> _What the task asks_: Here is the task for the records below: repeat exactly the lines from the one with "(s.ct.missTimer = none" to the one with "(s.lc.sending = none", both included, and nothing else.
------ Dataset ------
-- ==== Sys2Proof/Certificates/Slice0/Obligations.lean ====
section
/-! DEFINITION. The statements for the provers. -/

open Sys2Proof Sys2Proof.Machine Sys2Proof.Safety

/-! ### The queue, reset and release -/

/-- A step runs the command at the front of the queue on the state with the queue's rest. That an empty queue idles is the model's
choice (log entry 11). -/
def Obligations.StepRunsTheFrontCommand : Prop :=
  (∀ (c : Instr) (rest : List Instr) (s : State),
    step { s with pending := c :: rest } = exec c { s with pending := rest }) ∧
  ∀ s : State, s.pending = [] → step s = .next s

/-- RESET: nothing of any block survives but the image, and every latch and line falls (R20, R37, R56, R119, R156, R181). The values the
fields stand at until release, those of a release with the factory defaults, are the model's (log entry 7), and so is the free value
that an image left torn reads as (log entry 3) and the number of the ring's current slot (log entry 37). -/
def Obligations.ResetLeavesOnlyTheImage : Prop :=
  ∀ (written : Option StoredImage) (s : State), ∃ t, exec (.reset written) s = .next t ∧
    t.inReset = true ∧ t.pending = s.pending ∧
    t.ss.image = (match s.ss.flight with
      | some (.store _) => written.getD .torn
      | some .check => s.ss.image
      | none => s.ss.image) ∧
    t.ss.flight = none ∧ t.ss.staged = Staging.empty ∧
    (∀ g, t.le.latches.get g = false ∧ t.le.tripLines.get g = false ∧ t.le.verdicts.get g = .normal) ∧
    t.le.alert = false ∧
    t.ct.tracker = .seek ∧ t.ct.accepted = none ∧ t.ct.confirmed = none ∧ t.ct.cycle = 0 ∧
    t.ae = AnalysisEngine.fresh ∧ t.gm = Monitors.fresh ∧ t.fc = Comparators.fresh ∧ t.cr = CaptureRing.fresh ∧
    t.st = Statistics.fresh ∧ t.lc = LinkController.fresh ∧
    t.fe = FrontEnd.fresh Settings.factory ∧ t.ct = CycleTracker.fresh Settings.factory 0 s.ct.reference ∧
    t.le = LimitEvaluator.fresh Settings.factory ∧ t.mode = .normal ∧ t.ss.working = Settings.factory ∧
    t.freeNext = (match s.ss.flight with
      | some (.store _) => s.freeNext + 1
      | some .check => s.freeNext
      | none => s.freeNext)

/-- RESET_RELEASE: the strap and the image decide the working settings, the mode and SETTINGS_DEFAULTED, and every block takes its
reset-release state from the settings loaded (R183, R35, R56, R95, R119, R133, R145, R156, R171). With the strap off, an image that is not
loadable and the comparator negative, the part stands at `State.reset` (log entry 1). CT's state has a candidate of the comparator's polarity
begun at the release, as R21 says, where R35's table has it absent (log entry 17, DEDUCED); the value last delivered of each current channel is
0, and the ring's current slot is slot 0, both the model's choice (log entries 1 and 37). -/
def Obligations.ReleaseLoadsTheSettings : Prop :=
  ∀ (strap : Bool) (reference : Polarity) (s : State), s.inReset = true →
    ∃ t, exec (.resetRelease strap reference) s = .next t ∧
      t.inReset = false ∧ t.pending = s.pending ∧ t.ss.image = s.ss.image ∧ t.ss.flight = none ∧
      t.ss.staged = Staging.empty ∧ t.fe = FrontEnd.fresh t.ss.working ∧
      t.ct = CycleTracker.fresh t.ss.working 0 reference ∧ t.ae = AnalysisEngine.fresh ∧ t.gm = Monitors.fresh ∧
      t.le = LimitEvaluator.fresh t.ss.working ∧ t.fc = Comparators.fresh ∧ t.cr = CaptureRing.fresh ∧
      t.st = Statistics.fresh ∧
      (strap = true → t.mode = .maintenance ∧ t.ss.working = Settings.factory ∧ t.lc = LinkController.fresh) ∧
      (∀ copy, strap = false → s.ss.image = .whole copy (imageCrc copy) → copy.inRange = true →
        t.mode = .normal ∧ t.ss.working = copy.asLoaded ∧ t.lc = LinkController.fresh) ∧
      (strap = false → (∀ copy, s.ss.image = .whole copy (imageCrc copy) → copy.inRange = false) →
        t.mode = .normal ∧ t.ss.working = Settings.factory ∧
        t.lc = { LinkController.fresh with
          flags := 0x400#12
          queue := [{ cycle := 0, body := .flagEvent .settingsDefaulted 0x400#12 }] }) ∧
      (strap = false → reference = .negative → s.ss.image = .torn →
        t = { State.reset with pending := s.pending, freeNext := s.freeNext })

/-- A part held in reset takes no command but RESET and RESET_RELEASE; a running part takes no release, and a command whose occurrence
has not arisen changes nothing. The model's reading of the commands (log entries 6 and 7). -/
def Obligations.CommandsThatAreNotDue : Prop :=
  (∀ (c : Instr) (s : State), s.inReset = true → (∀ w, c ≠ .reset w) → (∀ x p, c ≠ .resetRelease x p) →
    exec c s = .next s) ∧
  ∀ (s : State), s.inReset = false →
    (∀ x p, exec (.resetRelease x p) s = .next s) ∧
    (∀ n, exec (.referencePolarityChange n s.ct.reference) s = .next s) ∧
    (s.ct.candidate = none → exec .polarityConfirmed s = .next s) ∧
    (s.ct.missTimer = none → exec .missTimer s = .next s) ∧
    (∀ raw, s.ct.issued = 120 → exec (.sampleEvent raw) s = .next s) ∧
    (∀ inputs, s.ct.issued < 120 → exec (.cycleBoundary inputs) s = .next s) ∧
    (s.lc.receiver = .hunt → exec .gapTimeout s = .next s) ∧
    (s.lc.sending = none → exec .frameSent s = .next s) ∧
    (s.ss.flight = none → (∀ image, exec (.storeCompletion image) s = .next s) ∧ exec .checkCompletion s = .next s) ∧
    (s.lc.restartDue = false → exec .restartExecution s = .next s)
------
> _Exercise output_:
    (s.ct.missTimer = none → exec .missTimer s = .next s) ∧
    (∀ raw, s.ct.issued = 120 → exec (.sampleEvent raw) s = .next s) ∧
    (∀ inputs, s.ct.issued < 120 → exec (.cycleBoundary inputs) s = .next s) ∧
    (s.lc.receiver = .hunt → exec .gapTimeout s = .next s) ∧
    (s.lc.sending = none → exec .frameSent s = .next s) ∧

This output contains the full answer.